A change in hair color can be a symbol of a change in someone’s personal life, a new beginning or an attempt to stop the aging process. Depending on the person, it could be a significant change that lasts a while — or until the next haircut.
For many men, it might seem like an opportunity for a new look, or to signify they’re back on the market. Perhaps that’s a consideration for Bill de Blasio, the former New York City mayor: After 30 years of marriage, he and his wife, Chirlene McCray, revealed this week that they’re separating. (The couple said they do not intend to divorce and will continue to live together for the time being.)
However, Mr. de Blasio’s darker hair was a highlight for readers who remembered his gray days at the Gracie mansion. “I never expected to do anything with hair color,” he said in the interview. “But I like to feel what I feel.”
We spoke with hairstylists and colorists about what men should know before succumbing to a bottle of dye.
First, make sure you want to get rid of the gray.
Garrett Bryant, Founder Hawthorne At a Manhattan hair salon, he said he usually tries to talk his clients out of coloring their gray hair.
“I will admit that I am a staunch opponent of gray coverage,” he said. “It’s not about being a dad or anything, I just think gray hair can be beautiful.”
Men’s hair color can be tricky because their hair is often shorter than women’s, which means less length in which the colorist can blend colors for a more natural look. You want to avoid any sudden changes in color.
“If you’re too dark to try to cover all of the gray, you’ll get very flat results; it’ll look all exactly one color,” Mr. Bryant said.
Add a little pepper to the salt.
For first-timers, it’s best to start small by camouflaging gray hair rather than covering it all up. Blending allows for a more subtle and natural look.
Hana Parsley, Men’s Cut and Color Specialist Takamichi Poetry In lower Manhattan, she says she prefers to start as minimal as possible when coloring her clients’ hair to avoid “a line of demarcation when their hair grows out.”
She added, “You won’t get 100 percent coverage with blending, but it’s a great way for a kind of baby step to start coloring your hair and naturally getting it a little darker each time.”
Don’t just Google, consult a professional.
In the age of DIY, it might seem easy to do a quick Google search or open up TikTok for references.
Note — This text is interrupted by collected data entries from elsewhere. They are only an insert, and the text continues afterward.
theorem witness_AccumulatorDecodeCompletes : RoomFor 1 :=
  ⟨engineAt ([0xea] ++ [0x0a]) 1 [.lead], _, rfl, rfl, by decide, by decide⟩
theorem witness_ImpliedDecodeCompletes : RoomFor 1 :=
  ⟨engineAt ([0xea] ++ [0xea]) 1 [.lead], _, rfl, rfl, by decide, by decide⟩
theorem witness_ImmediateDecodeCompletes : RoomFor 2 :=
  ⟨engineAt ([0xea] ++ [0xa9, 0x05]) 1 [.lead], _, rfl, rfl, by decide, by decide⟩
theorem witness_ZeropageDecodeCompletes : RoomFor 2 :=
  ⟨engineAt ([0xea] ++ [0x65, 0x05]) 1 [.lead], _, rfl, rfl, by decide, by decide⟩
theorem witness_ZeropageXDecodeCompletes : RoomFor 2 :=
  ⟨engineAt ([0xea] ++ [0x75, 0x7f]) 1 [.lead], _, rfl, rfl, by decide, by decide⟩
theorem witness_ZeropageYDecodeCompletes : RoomFor 2 :=
  ⟨engineAt ([0xea] ++ [0xb6, 0x10]) 1 [.lead], _, rfl, rfl, by decide, by decide⟩
theorem witness_RelativeDecodeCompletes : RoomFor 2 :=
  ⟨engineAt ([0xea] ++ [0xd0, 0xfe]) 1 [.lead], _, rfl, rfl, by decide, by decide⟩
theorem witness_IndirectXDecodeCompletes : RoomFor 2 :=
  ⟨engineAt ([0xea] ++ [0x61, 0x10]) 1 [.lead], _, rfl, rfl, by decide, by decide⟩
theorem witness_IndirectYDecodeCompletes : RoomFor 2 :=
  ⟨engineAt ([0xea] ++ [0x31, 0x05]) 1 [.lead], _, rfl, rfl, by decide, by decide⟩
theorem witness_AbsoluteDecodeCompletes : RoomFor 3 :=
  ⟨engineAt ([0xea] ++ [0x4c, 0x00, 0x80]) 1 [.lead], _, rfl, rfl, by decide, by decide⟩
theorem witness_AbsoluteXDecodeCompletes : RoomFor 3 :=
  ⟨engineAt ([0xea] ++ [0x7d, 0xff, 0x12]) 1 [.lead], _, rfl, rfl, by decide, by decide⟩
theorem witness_AbsoluteYDecodeCompletes : RoomFor 3 :=
  ⟨engineAt ([0xea] ++ [0x79, 0x0a, 0x00]) 1 [.lead], _, rfl, rfl, by decide, by decide⟩
theorem witness_IndirectDecodeCompletes : RoomFor 3 :=
  ⟨engineAt ([0xea] ++ [0x6c, 0xfc, 0xff]) 1 [.lead], _, rfl, rfl, by decide, by decide⟩
theorem witness_EveryInstructionCompletes :
    ∃ (i : Instr) (s : State) (e : Engine), s.engine = some e ∧ e.est = .decoding ∧ e.prg.isRegion ∧
      e.cursor + i.mode.len ≤ e.prg.size :=
  ⟨.jmpAbsolute 0x00 0x80, withEngine midEngine, midEngine, rfl, rfl, by decide, by decide⟩
theorem witness_TruncatedInstructionExhausts :
    ∃ (i : Instr) (s : State) (e : Engine), s.engine = some e ∧ e.est = .decoding ∧
      e.prg.size < e.cursor + i.mode.len :=
  ⟨.jmpAbsolute 0x00 0x80, engineAt [0x4c, 0x00] 0 [], _, rfl, rfl, by decide⟩
theorem witness_InstructionFrame : ∃ (i : Instr) (s t : State), exec i s = .next t ∧ t.engine ≠ s.engine :=
  ⟨.nopImplied, engineAt [0xea, 0xea] 0 [], _, rfl, by decide +kernel⟩
theorem witness_CursorIgnoresOperands :
    ∃ (i j : Instr) (s t : State), i.mode = j.mode ∧ i ≠ j ∧ exec i s = .next t :=
  ⟨.jmpAbsolute 0x00 0x00, .staAbsolute 0x00 0x80, engineAt [0x4c, 0x00, 0x00] 0 [], _, rfl, by decide, rfl⟩

/-! The container. -/
theorem witness_LoadFailures :
    ∃ s : State, s.rom = .empty ∧ s.engine = none ∧ s.cfg.checkMagic = true ∧
      (List.replicate 15 (0 : Byte)).length < 16 ∧
      (16 ≤ (List.replicate 16 (0 : Byte)).length ∧ (List.replicate 16 (0 : Byte)).take 4 ≠ [0x4e, 0x45, 0x53, 0x1a]) ∧
      (16 ≤ (headerBytes [1, 0, 0, 0, 0, 0]).length ∧
        (headerBytes [1, 0, 0, 0, 0, 0]).take 4 = [0x4e, 0x45, 0x53, 0x1a] ∧
        (headerBytes [1, 0, 0, 0, 0, 0]).length < 16 + 0 + ((headerBytes [1, 0, 0, 0, 0, 0]).getD 4 0).toNat * 16384 + 0) :=
  ⟨State.reset, rfl, rfl, rfl, by decide, by decide, by decide⟩
theorem witness_LoadSlicesTheFile :
    ∃ (s : State) (f : List Byte), s.rom = .empty ∧ 16 ≤ f.length ∧ f.take 4 = [0x4e, 0x45, 0x53, 0x1a] ∧
      16 + (if (f.getD 6 0).getLsbD 2 then 512 else 0) + (f.getD 4 0).toNat * 16384 + (f.getD 5 0).toNat * 8192 = f.length ∧
      (f.getD 6 0).getLsbD 2 = true := by
  refine ⟨State.reset, headerBytes [0, 0, 4, 0, 0, 0] ++ List.replicate 512 0xea, rfl, ?_, rfl, ?_, by decide⟩
  · simp [headerBytes]
  · simp [headerBytes]
theorem witness_RegionLengths :
    ∃ (s s' : State) (f : List Byte) (c : Container), s.rom = .empty ∧ perform (.load (.bytes f)) s = .next s' ∧
      s'.rom = .loaded c :=
  ⟨State.reset, _, headerBytes [0, 0, 0, 0, 0, 0], _, rfl, rfl, rfl⟩
theorem witness_HeaderFields :
    ∃ (s s' : State) (c : Container), s.rom = .loaded c ∧ s.port.requests.head? ≠ some .reset ∧ step s = .next s' :=
  ⟨loadedState [.field .mapper], _, nopContainer, rfl, by decide, rfl⟩
theorem witness_MapperNumber : (0x10 : Byte).toNat / 16 = 1 ∧ (0x20 : Byte).toNat / 16 = 2 := by decide
theorem witness_AccessorsAnswer : ∃ (s : State) (c : Container), s.rom = .loaded c := ⟨loadedState [], nopContainer, rfl⟩
theorem witness_CreateStartsAtZero :
    (∃ (s : State) (c : Container), s.rom = .loaded c) ∧ (∃ s : State, s.cst ≠ .loaded) :=
  ⟨⟨loadedState [], nopContainer, rfl⟩, State.reset, by decide⟩

/-! Runs. -/
theorem witness_RunEndsInBound : ∃ (s : State) (e : Engine), s.engine = some e ∧ e.Inv s.cfg ∧ e.est = .decoding :=
  ⟨withEngine midEngine, midEngine, rfl, midEngine_inv, rfl⟩
theorem witness_RunGivesTheSweep : ∃ (s : State) (c : Container), s.rom = .loaded c ∧ c.prg.isRegion :=
  ⟨loadedState [], nopContainer, rfl, Memory.ofBytes_isRegion _⟩
theorem witness_RunGivesTheSweep_empty_region :
    ∃ (s : State) (c : Container), s.rom = .loaded c ∧ c.prg.isRegion ∧ c.prg.size = 0 :=
  ⟨⟨Config.default, .loaded ⟨Header.ofBytes 0 0 0 0 0 0, ⟨[]⟩, ⟨[]⟩, ⟨[]⟩⟩, none, ⟨[], []⟩⟩, _, rfl, by decide, rfl⟩
theorem witness_EngineAccounting : ∃ (s : State) (e : Engine), s.engine = some e ∧ e.Inv s.cfg ∧ e.lines ≠ [] :=
  ⟨withEngine midEngine, midEngine, rfl, midEngine_inv, by decide⟩
theorem witness_AllBytesUnrecognised :
    ∃ bs : List Byte, bs ≠ [] ∧ ∀ b ∈ bs, find Config.default.table b = none :=
  ⟨[0x02, 0x02, 0x02], by decide, by
    intro b hb
    have : b = 0x02 := by simpa using hb
    subst this; decide +kernel⟩
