-- ==== Sys2Proof/Machine/Float.lean ====
section
/-! DEFINITION. The arithmetic of the floating-point unit (R481 to R496): formats, exact results in natural numbers
and integers, and one rounding at the end. -/

namespace Sys2Proof.Machine

/-! ### Formats and values (R481) -/

/-- The two binary formats. -/
inductive FpFormat where
  | single
  | double
deriving DecidableEq, Repr

/-- Fraction bits. -/
def FpFormat.fracBits : FpFormat → Nat
  | .single => 23
  | .double => 52

/-- Exponent bits. -/
def FpFormat.expBits : FpFormat → Nat
  | .single => 8
  | .double => 11

/-- The exponent bias, which is also Emax. -/
def FpFormat.bias (f : FpFormat) : Int := 2 ^ (f.expBits - 1) - 1

/-- Emin. -/
def FpFormat.emin (f : FpFormat) : Int := 1 - f.bias

/-- The exponent field of all ones. -/
def FpFormat.expTop (f : FpFormat) : Nat := 2 ^ f.expBits - 1

/-- A floating-point operand.  A finite non-zero value is `mag * 2 ^ exp` with its sign. -/
inductive FpValue where
  | nan (signaling neg : Bool)
  | inf (neg : Bool)
  | zero (neg : Bool)
  | denormal (neg : Bool) (mag : Nat) (exp : Int)
  | normal (neg : Bool) (mag : Nat) (exp : Int)
deriving DecidableEq, Repr

/-- The value of a bit pattern (R481): a NaN is signaling when the top bit of its fraction is 1. -/
def unpack (f : FpFormat) (bits : Nat) : FpValue :=
  let frac := bits % 2 ^ f.fracBits
  let e := bits / 2 ^ f.fracBits % 2 ^ f.expBits
  let neg := (bits / 2 ^ (f.fracBits + f.expBits)) % 2 == 1
  if e = f.expTop then
    if frac = 0 then .inf neg else .nan (frac / 2 ^ (f.fracBits - 1) == 1) neg
  else if e = 0 then
    if frac = 0 then .zero neg else .denormal neg frac (f.emin - f.fracBits)
  else .normal neg (2 ^ f.fracBits + frac) ((e : Int) - f.bias - f.fracBits)

/-- A bit pattern from its fields. -/
def packFields (f : FpFormat) (neg : Bool) (e frac : Nat) : Nat :=
  (if neg then 2 ^ (f.fracBits + f.expBits) else 0) + e * 2 ^ f.fracBits + frac

/-- The pattern of an infinity. -/
def packInf (f : FpFormat) (neg : Bool) : Nat := packFields f neg f.expTop 0
/-- The pattern of a zero. -/
def packZero (f : FpFormat) (neg : Bool) : Nat := packFields f neg 0 0
/-- The pattern of the largest finite number. -/
def packMax (f : FpFormat) (neg : Bool) : Nat := packFields f neg (f.expTop - 1) (2 ^ f.fracBits - 1)
/-- The pattern of the smallest normal number (R496, D32). -/
def packMinNormal (f : FpFormat) (neg : Bool) : Nat := packFields f neg 1 0
/-- The default quiet NaN: 0x7FBFFFFF and 0x7FF7FFFFFFFFFFFF (R485, D13). -/
def packQuietNan (f : FpFormat) : Nat := packFields f false f.expTop (2 ^ (f.fracBits - 1) - 1)

/-! ### Rounding (R483) -/

/-- What an operation is told: the rounding mode, FS, whether U or I is enabled, and how a multiply-add rounds. -/
structure FpControl where
  rm : BitVec 2
  fs : Bool
  /-- Enable.U or Enable.I. -/
  uiEnabled : Bool
  /-- The parameter `madd_fused` (D35): a multiply-add rounds once. -/
  fused : Bool
deriving DecidableEq, Repr

/-- What an operation on one format answers: the conditions it raises and the bits of its result. -/
structure FpResult where
  cond : Conditions
  bits : Nat
deriving DecidableEq, Repr

/-- Whether a magnitude whose integer part is odd or even, and whose rest compares with a half as said, is rounded
away from zero. -/
def roundsUp (rm : BitVec 2) (neg odd : Bool) (rest half : Nat) (sticky : Bool) : Bool :=
  match rm.toNat with
  | 0 => decide (half < rest) || (decide (rest = half) && (sticky || odd))
  | 1 => false
  | 2 => !neg && (decide (rest ≠ 0) || sticky)
  | _ => neg && (decide (rest ≠ 0) || sticky)

/-- Round `mag / 2 ^ k` (plus less than one unit of `mag` when sticky) to a natural number: the number and whether it
is inexact. -/
def roundShift (rm : BitVec 2) (neg : Bool) (mag k : Nat) (sticky : Bool) : Nat × Bool :=
  if k = 0 then (if sticky && roundsUp rm neg (mag % 2 == 1) 0 1 true then mag + 1 else mag, sticky)
  else
    let q := mag / 2 ^ k
    let rest := mag % 2 ^ k
    let up := roundsUp rm neg (q % 2 == 1) rest (2 ^ (k - 1)) sticky
    (if up then q + 1 else q, decide (rest ≠ 0) || sticky)

/-- A finite non-zero value rounded to the precision of a format with unbounded exponent: significand of exactly
`fracBits + 1` bits, exponent of its lowest bit, and whether it is inexact. -/
def roundPrecision (f : FpFormat) (rm : BitVec 2) (neg : Bool) (mag : Nat) (exp : Int) (sticky : Bool) :
    Nat × Int × Bool :=
  let p := f.fracBits + 1
  let len := Nat.log2 mag + 1
  if len ≤ p then (mag * 2 ^ (p - len), exp - ((p - len : Nat) : Int), sticky)
  else
    let k := len - p
    let (q, inexact) := roundShift rm neg mag k sticky
    if q = 2 ^ p then (2 ^ (p - 1), exp + k + 1, inexact) else (q, exp + k, inexact)

/-- The result of an overflow that does not trap (R496). -/
def overflowBits (f : FpFormat) (rm : BitVec 2) (neg : Bool) : Nat :=
  match rm.toNat with
  | 0 => packInf f neg
  | 1 => packMax f neg
  | 2 => if neg then packMax f neg else packInf f neg
  | _ => if neg then packInf f neg else packMax f neg

/-- The result of a flushed underflow (R496). -/
def underflowBits (f : FpFormat) (rm : BitVec 2) (neg : Bool) : Nat :=
  match rm.toNat with
  | 2 => if neg then packZero f neg else packMinNormal f neg
  | 3 => if neg then packMinNormal f neg else packZero f neg
  | _ => packZero f neg

/-- Deliver an exact non-zero finite result to a format: rounding, then overflow, underflow and inexact (R490, R493,
R494, R496). -/
def deliver (f : FpFormat) (c : FpControl) (neg : Bool) (mag : Nat) (exp : Int) (sticky : Bool) : FpResult :=
  let (sig, e, inexact) := roundPrecision f c.rm neg mag exp sticky
  let e0 := e + f.fracBits
  if f.bias < e0 then { cond := condOI, bits := overflowBits f c.rm neg }
  else if e0 < f.emin then
    if c.uiEnabled || !c.fs then { cond := condE, bits := 0 }
    else { cond := condUI, bits := underflowBits f c.rm neg }
  else
    { cond := if inexact then condI else 0
      bits := packFields f neg (e0 + f.bias).toNat (sig - 2 ^ f.fracBits) }

/-! ### Screening and special results -/

/-- An invalid operation that does not trap delivers the default quiet NaN (R485, R491). -/
def invalidResult (f : FpFormat) : FpResult := { cond := condV, bits := packQuietNan f }

/-- An exact result. -/
def exactResult (bits : Nat) : FpResult := { cond := 0, bits := bits }

/-- A denormal or a quiet NaN, which no arithmetic instruction takes (R495). -/
def FpValue.unimplemented : FpValue → Bool
  | .denormal _ _ _ => true
  | .nan signaling _ => !signaling
  | _ => false

/-- A signaling NaN. -/
def FpValue.isSignaling : FpValue → Bool
  | .nan signaling _ => signaling
  | _ => false

/-- Operand screening (R484 step 3): a denormal or a quiet NaN is Unimplemented, then a signaling NaN is Invalid,
otherwise the operation goes on. -/
def screen (f : FpFormat) (vs : List FpValue) (k : FpResult) : FpResult :=
  if vs.any FpValue.unimplemented then { cond := condE, bits := 0 }
  else if vs.any FpValue.isSignaling then invalidResult f
  else k

/-- The sign of a value. -/
def FpValue.neg : FpValue → Bool
  | .nan _ n => n
  | .inf n => n
  | .zero n => n
  | .denormal n _ _ => n
  | .normal n _ _ => n

/-- The value with its sign inverted. -/
def FpValue.negate : FpValue → FpValue
  | .nan s n => .nan s (!n)
  | .inf n => .inf (!n)
  | .zero n => .zero (!n)
  | .denormal n m e => .denormal (!n) m e
  | .normal n m e => .normal (!n) m e

/-- The magnitude of a finite value; zero for the others. -/
def FpValue.mag : FpValue → Nat
  | .denormal _ m _ => m
  | .normal _ m _ => m
  | _ => 0

/-- The exponent of a finite value. -/
def FpValue.exp : FpValue → Int
  | .denormal _ _ e => e
  | .normal _ _ e => e
  | _ => 0

/-! ### Addition and multiplication -/

/-- The sum of two finite values `(-1)^n * m * 2^e`, rounded once.  An exact zero of operands with opposite signs is +0,
or -0 when rounding toward minus infinity (R483). -/
def addFinite (f : FpFormat) (c : FpControl) (n1 : Bool) (m1 : Nat) (e1 : Int) (n2 : Bool) (m2 : Nat) (e2 : Int) :
    FpResult :=
  let e := if e1 ≤ e2 then e1 else e2
  let a : Int := (m1 * 2 ^ (e1 - e).toNat : Nat)
  let b : Int := (m2 * 2 ^ (e2 - e).toNat : Nat)
  let sum := (if n1 then -a else a) + (if n2 then -b else b)
  if sum = 0 then
    exactResult (packZero f (if n1 == n2 && m1 == 0 && m2 == 0 then n1 else c.rm == 3))
  else deliver f c (decide (sum < 0)) sum.natAbs e false

/-- The sum of two screened values (R500). -/
def addValues (f : FpFormat) (c : FpControl) (x y : FpValue) : FpResult :=
  match x, y with
  | .inf n1, .inf n2 => if n1 == n2 then exactResult (packInf f n1) else invalidResult f
  | .inf n1, _ => exactResult (packInf f n1)
  | _, .inf n2 => exactResult (packInf f n2)
  | x, y =>
    let ex := if x.mag = 0 then y.exp else x.exp
    let ey := if y.mag = 0 then x.exp else y.exp
    addFinite f c x.neg x.mag ex y.neg y.mag ey

/-- The product of two screened values (R502). -/
def mulValues (f : FpFormat) (c : FpControl) (x y : FpValue) : FpResult :=
  let n := x.neg != y.neg
  match x, y with
  | .inf _, .zero _ => invalidResult f
  | .zero _, .inf _ => invalidResult f
  | .inf _, _ => exactResult (packInf f n)
  | _, .inf _ => exactResult (packInf f n)
  | .zero _, _ => exactResult (packZero f n)
  | _, .zero _ => exactResult (packZero f n)
  | x, y => deliver f c n (x.mag * y.mag) (x.exp + y.exp) false

/-- ADD (R500). -/
def fpAdd (f : FpFormat) (c : FpControl) (x y : FpValue) : FpResult := screen f [x, y] (addValues f c x y)

/-- SUB (R501): the sum with the subtrahend's sign inverted. -/
def fpSub (f : FpFormat) (c : FpControl) (x y : FpValue) : FpResult :=
  screen f [x, y] (addValues f c x y.negate)

/-- MUL (R502). -/
def fpMul (f : FpFormat) (c : FpControl) (x y : FpValue) : FpResult := screen f [x, y] (mulValues f c x y)

/-! ### Division and square root -/

/-- DIV (R503).  The quotient is computed with enough bits that one sticky bit stands for the rest. -/
def divValues (f : FpFormat) (c : FpControl) (x y : FpValue) : FpResult :=
  let n := x.neg != y.neg
  match x, y with
  | .inf _, .inf _ => invalidResult f
  | .zero _, .zero _ => invalidResult f
  | .inf _, _ => exactResult (packInf f n)
  | _, .inf _ => exactResult (packZero f n)
  | .zero _, _ => exactResult (packZero f n)
  | _, .zero _ => { cond := condZ, bits := packInf f n }
  | x, y =>
    let k := 2 * f.fracBits + 8
    let num := x.mag * 2 ^ k
    deliver f c n (num / y.mag) (x.exp - y.exp - k) (num % y.mag != 0)

/-- DIV, screened; with Status.NOFDIV = 1 the operation is Unimplemented (R495, I4). -/
def fpDiv (f : FpFormat) (nofdiv : Bool) (c : FpControl) (x y : FpValue) : FpResult :=
  if nofdiv then { cond := condE, bits := 0 } else screen f [x, y] (divValues f c x y)

/-- The largest natural number below `root + 2 ^ bits` whose square is at most `m`, bit by bit. -/
def isqrtFrom (m : Nat) : Nat → Nat → Nat
  | root, 0 => root
  | root, b + 1 =>
    let t := root + 2 ^ b
    isqrtFrom m (if t * t ≤ m then t else root) b

/-- The integer square root. -/
def isqrt (m : Nat) : Nat := isqrtFrom m 0 (Nat.log2 m / 2 + 1)

/-- SQRT (R504). -/
def sqrtValue (f : FpFormat) (c : FpControl) (x : FpValue) : FpResult :=
  match x with
  | .zero n => exactResult (packZero f n)
  | .inf n => if n then invalidResult f else exactResult (packInf f false)
  | x =>
    if x.neg then invalidResult f
    else
      let k := 2 * f.fracBits + 8
      let odd := if x.exp % 2 = 0 then 0 else 1
      let m := x.mag * 2 ^ (k + odd)
      let r := isqrt m
      deliver f c false r ((x.exp - k - odd) / 2) (r * r != m)

/-- SQRT, screened; with Status.NOFSQR = 1 the operation is Unimplemented (R495, I4). -/
def fpSqrt (f : FpFormat) (nofsqr : Bool) (c : FpControl) (x : FpValue) : FpResult :=
  if nofsqr then { cond := condE, bits := 0 } else screen f [x] (sqrtValue f c x)

/-! ### Sign operations (R505, R507): arithmetic on this hardware -/

/-- ABS. -/
def fpAbs (f : FpFormat) (bits : Nat) : FpResult :=
  screen f [unpack f bits] (exactResult (bits % 2 ^ (f.fracBits + f.expBits)))

/-- The bits with the sign inverted. -/
def flipSign (f : FpFormat) (bits : Nat) : Nat :=
  if bits / 2 ^ (f.fracBits + f.expBits) % 2 = 1 then bits - 2 ^ (f.fracBits + f.expBits)
  else bits + 2 ^ (f.fracBits + f.expBits)

/-- NEG. -/
def fpNeg (f : FpFormat) (bits : Nat) : FpResult :=
  screen f [unpack f bits] (exactResult (flipSign f bits))
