-- ==== Sys2Proof/Machine/FpMadd.lean ====
section
/-! DEFINITION. The multiply-add families (spec/49_fpu_ps_madd.md R589, R600 to R611). -/

namespace Sys2Proof.Machine

/-- MADD.S (R600). -/
def execMaddS (ft fs fd : Reg) (s : State) : Outcome := ternaryS (fun f => fpMadd f false false) s fs ft fd

/-- MADD.D (R601). -/
def execMaddD (ft fs fd : Reg) (s : State) : Outcome := ternaryD (fun f => fpMadd f false false) s fs ft fd

/-- MADD.PS (R602). -/
def execMaddPs (ft fs fd : Reg) (s : State) : Outcome := ternaryPS (fun f => fpMadd f false false) s fs ft fd

/-- MSUB.S (R603). -/
def execMsubS (ft fs fd : Reg) (s : State) : Outcome := ternaryS (fun f => fpMadd f true false) s fs ft fd

/-- MSUB.D (R604). -/
def execMsubD (ft fs fd : Reg) (s : State) : Outcome := ternaryD (fun f => fpMadd f true false) s fs ft fd

/-- MSUB.PS (R605). -/
def execMsubPs (ft fs fd : Reg) (s : State) : Outcome := ternaryPS (fun f => fpMadd f true false) s fs ft fd

/-- NMADD.S (R606). -/
def execNmaddS (ft fs fd : Reg) (s : State) : Outcome := ternaryS (fun f => fpMadd f false true) s fs ft fd

/-- NMADD.D (R607). -/
def execNmaddD (ft fs fd : Reg) (s : State) : Outcome := ternaryD (fun f => fpMadd f false true) s fs ft fd

/-- NMADD.PS (R608). -/
def execNmaddPs (ft fs fd : Reg) (s : State) : Outcome := ternaryPS (fun f => fpMadd f false true) s fs ft fd

/-- NMSUB.S (R609). -/
def execNmsubS (ft fs fd : Reg) (s : State) : Outcome := ternaryS (fun f => fpMadd f true true) s fs ft fd

/-- NMSUB.D (R610). -/
def execNmsubD (ft fs fd : Reg) (s : State) : Outcome := ternaryD (fun f => fpMadd f true true) s fs ft fd

/-- NMSUB.PS (R611). -/
def execNmsubPs (ft fs fd : Reg) (s : State) : Outcome := ternaryPS (fun f => fpMadd f true true) s fs ft fd

end Sys2Proof.Machine
end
Resist the temptation: It’s usually helpful to seek out a professional.
Garren, hairstylist and co-founder of a hair product line R+Co.recommends going into detail with the hair dyer before applying a single drop of dye.
“It’s about figuring out what hairstyle you’re going to wear with it,” he said. “Like, if you were to color your hair, what would your haircut look like? What would your style be? You have to have a conversation with your hair clipper, your colorist, and come to an agreement about what you’d feel comfortable with in your skin.”
Mr. Bryant estimated the cost of professional men’s hair coloring in Manhattan at between $50 and $100. For Mr. de Blasio, it was almost certainly a lot less.
Alberto Amor of Astor Place Hairstylists has been the former mayor’s stylist since Mr. de Blasio was a freshman at NYU, According to his autobiography. Although he declined to speak specifically about Mr. de Blasio as a client, Mr. Amour said Thursday that he usually charges $20 for a dye job.
Be careful not to go too dark with the box dye.
Neutral and ashy colors tend to be the best way to color your hair. You should also not rely strictly on the shades advertised on the box.
said Rita Hazan, owner Salon of the same name on the upper east side. “So if you think you have dark brown hair, I would go for a medium brown, like. If you think you have medium brown hair, go for a light brown.”
The dark color can give you the unfortunate look of shoe polish.
“I find that a lot of guys start doing it over the counter and all of a sudden, they get themselves where they start to look very inky or brassy,” said Ms. Hazan. “It overlays and absorbs and then overlays and overlays to where it gets really dark, and all of a sudden you see the roots growing really fast.”
Keep up the maintenance.
Maintenance is what will ultimately determine how long your hair color lasts. Mr. Bryant recommends going to the salon every four to six weeks, but coloring can last longer if it’s well taken care of. Several hairstylists recommended Redken and Paul Mitchell’s products, adding that sulfate-free products can help avoid damaging hair color.